>>>>
theorem witness_FirstFailure :
    (st 20 [0, 0, 0, 0] 0 [] .fault (some 0)).firstFailure = some .stepLimitExceeded ∧
    (st 20 [20, 0, 0, 0] 0 []).firstFailure = some .outOfBoundsAccess ∧
    (st 20 [19, 0, 0, 0] 19 [0xEE]).firstFailure = some .unknownOpcode ∧
    (st 20 [19, 0, 0, 0] 19 [0x05]).firstFailure = some .outOfBoundsAccess ∧
    (w .fault [0x01, 0x09, 0x13]).firstFailure = some .invalidRegisterIndex ∧
    (w .fault [0x01, 0x01, 0x13]).firstFailure = some .outOfBoundsAccess ∧
    (w .fault [0x01, 0x01, 0x12]).firstFailure = none := by
  decide

/-- A step that ends in an error, and a run of one step that comes before one. -/
theorem witness_ErrorStep : step w = .next (w.raise .unknownOpcode) ∧
    (w.raise .unknownOpcode).status = .error .unknownOpcode 0 :=
  ⟨rfl, rfl⟩

theorem witness_ErrorAfterOneStep : ∃ u, (w .fault [0x05, 0x01, 0xFF]).RunsTo 1 u ∧
    step u = .next (u.raise .unknownOpcode) :=
  ⟨_, rfl, rfl⟩

theorem witness_FinalStates : w.cfg.legal = true ∧ (w.setStatus .halted).status ≠ .running ∧
    (w.raise .unknownOpcode).status ≠ .running := by
  decide

/-- The three transfers, taken, with the target N (past the end) and a target on a byte that is no opcode. -/
theorem witness_Targets : (w .fault [0x07, 0x14]).WF ∧ (w .fault [0x07, 0x14]).Ready ∧
    (w .fault [0x07, 0x14]).Holds (.jump 20) ∧ (w .fault [0x08, 0x01, 0x01, 0x14]).Holds (.beq 1 1 20) ∧
    (st 20 [0, 0, 5, 0] 0 [0x09, 0x13]).Holds (.beqz 19) ∧ (st 20 [0, 0, 5, 0] 0 [0x09, 0x13]).reg 1 = 0 ∧
    (20 : Nat) ≤ (20 : Byte).toNat ∧ (19 : Byte).toNat < 20 ∧
    (cfg 20).opcodes.decodeOpcode ((st 20 [0, 0, 5, 0] 0 [0x09, 0x13]).byteAt 19) = none :=
  ⟨st_wf (by decide) rfl, st_ready (by decide), ⟨by decide, by decide, by decide⟩,
    ⟨by decide, by decide, by decide⟩, ⟨by decide, by decide, by decide⟩, by decide, by decide, by decide,
    by decide⟩

/-- A STORE at 0 over the byte at 3, of a HALT byte and of a byte that is no opcode. -/
theorem witness_StoreIntoCode :
    (st 20 [0, 0x000A, 0xFF, 0] 0 [0x02, 0x01, 0x03]).WF ∧ (st 20 [0, 0x000A, 0xFF, 0] 0 [0x02, 0x01, 0x03]).Ready ∧
    (st 20 [0, 0x000A, 0xFF, 0] 0 [0x02, 0x01, 0x03]).Holds (.store 1 3) ∧
    (st 20 [0, 0x000A, 0xFF, 0] 0 [0x02, 0x02, 0x03]).Holds (.store 2 3) ∧
    (0x000A : Word).toNat % 256 = OpcodeMap.standard.halt.toNat ∧
    OpcodeMap.standard.decodeOpcode (BitVec.ofNat 8 ((0xFF : Word).toNat % 256)) = none :=
  ⟨st_wf (by decide) rfl, st_ready (by decide), ⟨by decide, by decide, by decide⟩,
    ⟨by decide, by decide, by decide⟩, by decide, by decide⟩

/-- Configurations at the four ends of R8, and one outside each. -/
theorem witness_Configurations :
    ({ cfg 1 with numRegs := 2 } : Config).legal = true ∧ ({ cfg 256 with numRegs := 256 } : Config).legal = true ∧
    (cfg 0).legal = false ∧ ({ w with cfg := cfg 257 } : State).cfg.legal = false := by
  decide
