-- ==== Sys2Proof/Word.lean ====
section
/-! DEFINITION. The words of the KM6400: bytes, the 36-bit container of R36, the 288-bit Pad row, the registers. -/

namespace Sys2Proof

/-- One byte of a memory, a container or a message (R5: multi-byte fields are little-endian). -/
abbrev Byte := BitVec 8

/-- A 36-bit container: one M36 word or one M18 pair (R36), and one Scriber register (R131). -/
abbrev W36 := BitVec 36

/-- A Pad row: eight containers, container k in bits [36k+35:36k] (R36). -/
abbrev Row := BitVec 288

/-- A 32-bit register. -/
abbrev W32 := BitVec 32

/-- A 64-bit register. -/
abbrev W64 := BitVec 64

end Sys2Proof
end

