-- ==== Sys2Proof/Syntax.lean ====
section
/-! DEFINITION. The commands of the KM6400: one constructor per row of the opcode table, with its operands. Biralo slots carry their issuer;
Tailor calls the mailbox entry they came in; events what the hardware finds. -/

namespace Sys2Proof

open Sys2Proof.Machine
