-- ==== Sys2Proof/Decode.lean ====
section
/-! DEFINITION. Commands spelled by words of the opcode table: it gives no row bits. -/

namespace Sys2Proof

/-- The command that a word spells by the table's bits: none, since no row of the table has bits. -/
def decodeTableWord (_nbits _w : Nat) : Option Instr := none

end Sys2Proof
end

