-- ==== Sys2Proof/Machine/Hash.lean ====
section
/-! DEFINITION. The hash functions the spec names by their standards: SHAKE256 (FIPS 202), SHA-384 (FIPS 180-4), and the
CRC-32C of R64. -/

namespace Sys2Proof.Machine

/-! ### CRC-32C (R64) -/

/-- One bit of the reflected Castagnoli division. -/
def crcBit (c : BitVec 32) : BitVec 32 := if c.getLsbD 0 then (c >>> 1) ^^^ 0x82F63B78 else c >>> 1

/-- One byte. -/
def crcByte (c : BitVec 32) (b : Byte) : BitVec 32 :=
  crcBit (crcBit (crcBit (crcBit (crcBit (crcBit (crcBit (crcBit (c ^^^ b.setWidth 32))))))))

/-- CRC-32C of bytes: polynomial 0x1EDC_6F41 reflected, initial value and final XOR 0xFFFF_FFFF. -/
def crc32c (bs : List Byte) : Nat := (bs.foldl crcByte 0xFFFFFFFF ^^^ 0xFFFFFFFF).toNat

/-! ### SHAKE256 (FIPS 202) -/

/-- Round constants of Keccak-f[1600]. -/
def keccakRc : List W64 :=
  [0x1, 0x8082, 0x800000000000808a, 0x8000000080008000,
   0x808b, 0x80000001, 0x8000000080008081, 0x8000000000008009,
   0x8a, 0x88, 0x80008009, 0x8000000a,
   0x8000808b, 0x800000000000008b, 0x8000000000008089, 0x8000000000008003,
   0x8000000000008002, 0x8000000000000080, 0x800a, 0x800000008000000a] ++
  [0x8000000080008081, 0x8000000000008080, 0x80000001, 0x8000000080008008]

/-- Rotation of lane x + 5y. -/
def keccakRot : List Nat :=
  [0, 1, 62, 28, 27, 36, 44, 6, 55, 20,
   3, 10, 43, 25, 39, 41, 45, 15, 21, 8] ++
  [18, 2, 61, 56, 14]

/-- One round: lanes are listed x + 5y. -/
def keccakRound (a : List W64) (rc : W64) : List W64 :=
  let l := fun i => a[i]?.getD 0
  let par := (List.range 5).map fun x => l x ^^^ l (x + 5) ^^^ l (x + 10) ^^^ l (x + 15) ^^^ l (x + 20)
  let d := (List.range 5).map fun x => par[(x + 4) % 5]?.getD 0 ^^^ (par[(x + 1) % 5]?.getD 0).rotateLeft 1
  let t := (List.range 25).map fun i => l i ^^^ d[i % 5]?.getD 0
  -- rho and pi: lane (x, y) goes to (y, 2x + 3y)
  let b := (List.range 25).map fun i =>
    let x' := i % 5
    let y' := i / 5
    let x := (x' + 3 * y') % 5
    let y := x'
    (t[x + 5 * y]?.getD 0).rotateLeft (keccakRot[x + 5 * y]?.getD 0)
  let e := (List.range 25).map fun i =>
    let y := 5 * (i / 5)
    b[i]?.getD 0 ^^^ (~~~ (b[y + (i % 5 + 1) % 5]?.getD 0) &&& b[y + (i % 5 + 2) % 5]?.getD 0)
  (e[0]?.getD 0 ^^^ rc) :: e.tail

/-- Keccak-f[1600]. -/
def keccakF (a : List W64) : List W64 := keccakRc.foldl keccakRound a

/-- Absorb one block of 136 bytes. -/
def keccakAbsorb (a : List W64) (block : List Byte) : List W64 :=
  keccakF (a.zipIdx.map fun v => v.1 ^^^ BitVec.ofNat 64 (leNat ((block.drop (8 * v.2)).take 8)))

/-- Cut bytes into blocks of n, for at most k blocks. -/
def blocksOf (n : Nat) : Nat → List Byte → List (List Byte)
  | 0, _ => []
  | k + 1, bs => if bs.isEmpty then [] else bs.take n :: blocksOf n k (bs.drop n)

/-- The first n bytes of SHAKE256, n at most 136. -/
def shake256 (input : List Byte) (n : Nat) : List Byte :=
  let pad := 136 - input.length % 136
  let tail : List Byte := if pad = 1 then [0x9F] else [0x1F] ++ List.replicate (pad - 2) 0 ++ [0x80]
  let msg := input ++ tail
  let st := (blocksOf 136 (msg.length / 136) msg).foldl keccakAbsorb (List.replicate 25 0)
  (st.flatMap fun w => natLE 8 w.toNat).take n

/-! ### SHA-384 (FIPS 180-4) -/

/-- Round constants. -/
def sha384K : List W64 :=
  [0x428a2f98d728ae22, 0x7137449123ef65cd, 0xb5c0fbcfec4d3b2f, 0xe9b5dba58189dbbc,
   0x3956c25bf348b538, 0x59f111f1b605d019, 0x923f82a4af194f9b, 0xab1c5ed5da6d8118,
   0xd807aa98a3030242, 0x12835b0145706fbe, 0x243185be4ee4b28c, 0x550c7dc3d5ffb4e2,
   0x72be5d74f27b896f, 0x80deb1fe3b1696b1, 0x9bdc06a725c71235, 0xc19bf174cf692694,
   0xe49b69c19ef14ad2, 0xefbe4786384f25e3, 0xfc19dc68b8cd5b5, 0x240ca1cc77ac9c65] ++
  [0x2de92c6f592b0275, 0x4a7484aa6ea6e483, 0x5cb0a9dcbd41fbd4, 0x76f988da831153b5,
   0x983e5152ee66dfab, 0xa831c66d2db43210, 0xb00327c898fb213f, 0xbf597fc7beef0ee4,
   0xc6e00bf33da88fc2, 0xd5a79147930aa725, 0x6ca6351e003826f, 0x142929670a0e6e70,
   0x27b70a8546d22ffc, 0x2e1b21385c26c926, 0x4d2c6dfc5ac42aed, 0x53380d139d95b3df,
   0x650a73548baf63de, 0x766a0abb3c77b2a8, 0x81c2c92e47edaee6, 0x92722c851482353b] ++
  [0xa2bfe8a14cf10364, 0xa81a664bbc423001, 0xc24b8b70d0f89791, 0xc76c51a30654be30,
   0xd192e819d6ef5218, 0xd69906245565a910, 0xf40e35855771202a, 0x106aa07032bbd1b8,
   0x19a4c116b8d2d0c8, 0x1e376c085141ab53, 0x2748774cdf8eeb99, 0x34b0bcb5e19b48a8,
   0x391c0cb3c5c95a63, 0x4ed8aa4ae3418acb, 0x5b9cca4f7763e373, 0x682e6ff3d6b2b8a3,
   0x748f82ee5defb2fc, 0x78a5636f43172f60, 0x84c87814a1f0ab72, 0x8cc702081a6439ec] ++
  [0x90befffa23631e28, 0xa4506cebde82bde9, 0xbef9a3f7b2c67915, 0xc67178f2e372532b,
   0xca273eceea26619c, 0xd186b8c721c0c207, 0xeada7dd6cde0eb1e, 0xf57d4f7fee6ed178,
   0x6f067aa72176fba, 0xa637dc5a2c898a6, 0x113f9804bef90dae, 0x1b710b35131c471b,
   0x28db77f523047d84, 0x32caab7b40c72493, 0x3c9ebe0a15c9bebc, 0x431d67c49c100d4c,
   0x4cc5d4becb3e42b6, 0x597f299cfc657e2a, 0x5fcb6fab3ad6faec, 0x6c44198c4a475817]

/-- Initial hash value. -/
def sha384Init : List W64 :=
  [0xcbbb9d5dc1059ed8, 0x629a292a367cd507, 0x9159015a3070dd17, 0x152fecd8f70e5939,
   0x67332667ffc00b31, 0x8eb44a8768581511, 0xdb0c2e0d64f98fa7, 0x47b5481dbefa4fa4]

/-- Extend the message schedule by one word; the newest word comes first. -/
def shaExtend (w : List W64) : List W64 :=
  let x := fun i => w[i - 1]?.getD 0
  let s1 := (x 2).rotateRight 19 ^^^ (x 2).rotateRight 61 ^^^ (x 2) >>> 6
  let s0 := (x 15).rotateRight 1 ^^^ (x 15).rotateRight 8 ^^^ (x 15) >>> 7
  (s1 + x 7 + s0 + x 16) :: w

/-- One round on the eight working words. -/
def shaRound (v : List W64) (kw : W64 × W64) : List W64 :=
  let a := v[0]?.getD 0
  let b := v[1]?.getD 0
  let c := v[2]?.getD 0
  let e := v[4]?.getD 0
  let f := v[5]?.getD 0
  let g := v[6]?.getD 0
  let h := v[7]?.getD 0
  let t1 := h + (e.rotateRight 14 ^^^ e.rotateRight 18 ^^^ e.rotateRight 41) + ((e &&& f) ^^^ (~~~e &&& g)) + kw.1 + kw.2
  let t2 := (a.rotateRight 28 ^^^ a.rotateRight 34 ^^^ a.rotateRight 39) + ((a &&& b) ^^^ (a &&& c) ^^^ (b &&& c))
  [t1 + t2, a, b, c, v[3]?.getD 0 + t1, e, f, g]

/-- One block of 128 bytes. -/
def shaBlock (h : List W64) (block : List Byte) : List W64 :=
  let w0 := (List.range 16).map fun i => BitVec.ofNat 64 (leNat (((block.drop (8 * i)).take 8).reverse))
  let w := ((List.range 64).foldl (fun w _ => shaExtend w) w0.reverse).reverse
  let v := (sha384K.zip w).foldl shaRound h
  (h.zip v).map fun p => p.1 + p.2

/-- The 48 bytes of SHA-384. -/
def sha384 (input : List Byte) : List Byte :=
  let zeros := (239 - input.length % 128) % 128
  let msg := input ++ [0x80] ++ List.replicate zeros 0 ++ (natLE 16 (8 * input.length)).reverse
  let st := (blocksOf 128 (msg.length / 128) msg).foldl shaBlock sha384Init
  ((st.flatMap fun w => (natLE 8 w.toNat).reverse)).take 48

/-- HMAC with SHA-384 (FIPS 198-1). -/
def hmac384 (key message : List Byte) : List Byte :=
  let k := if 128 < key.length then sha384 key else key
  let block := k ++ List.replicate (128 - k.length) 0
  sha384 ((block.map (· ^^^ 0x5C)) ++ sha384 ((block.map (· ^^^ 0x36)) ++ message))

/-- HKDF-Extract with SHA-384 (RFC 5869). -/
def hkdfExtract (salt ikm : List Byte) : List Byte := hmac384 salt ikm

/-- HKDF-Expand with SHA-384 for at most 48 bytes: one block (RFC 5869). -/
def hkdfExpand (prk info : List Byte) (n : Nat) : List Byte := (hmac384 prk (info ++ [1])).take n

/-- A SHA-384 digest as a number, byte 0 lowest. -/
def sha384Num (input : List Byte) : BitVec 384 := BitVec.ofNat 384 (leNat (sha384 input))

/-! ### Gaussian table (R198) -/

/-- CDT[k] = round(2^63 F(k)), k = 0 to 41, sigma = 3.19 (R198). -/
def gaussCdt : List Nat :=
  [1153477452468229224, 3349820430805593270, 5245143829349442938,
   6727622992311224449, 7778655094148702640, 8454061963716837078,
   8847464427593976181, 9055161697081982973, 9154552593608142009,
   9197663240382149865, 9214612259843553562, 9220652117835847120,
   9222602999767745941, 9223174159202072686, 9223325726613166616,
   9223362183234700014, 9223370131440734060, 9223371702107022666,
   9223371983440126813, 9223372029115264285] ++
  [9223372035836683724, 9223372036733212517, 9223372036841602611,
   9223372036853480440, 9223372036854660235, 9223372036854766453,
   9223372036854775121, 9223372036854775762, 9223372036854775805,
   9223372036854775808, 9223372036854775808, 9223372036854775808,
   9223372036854775808, 9223372036854775808, 9223372036854775808,
   9223372036854775808, 9223372036854775808, 9223372036854775808,
   9223372036854775808, 9223372036854775808] ++
  [9223372036854775808, 9223372036854775808]

/-- The least k with v < CDT[k]. -/
def gaussMagnitude (v : Nat) : Nat := (gaussCdt.findIdx? fun c => decide (v < c)).getD 41

end Sys2Proof.Machine
end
<<<<
Report the number of lines in the records above that contain "toNat", with no other text.

__REPLY TO THE EXERCISE__. 6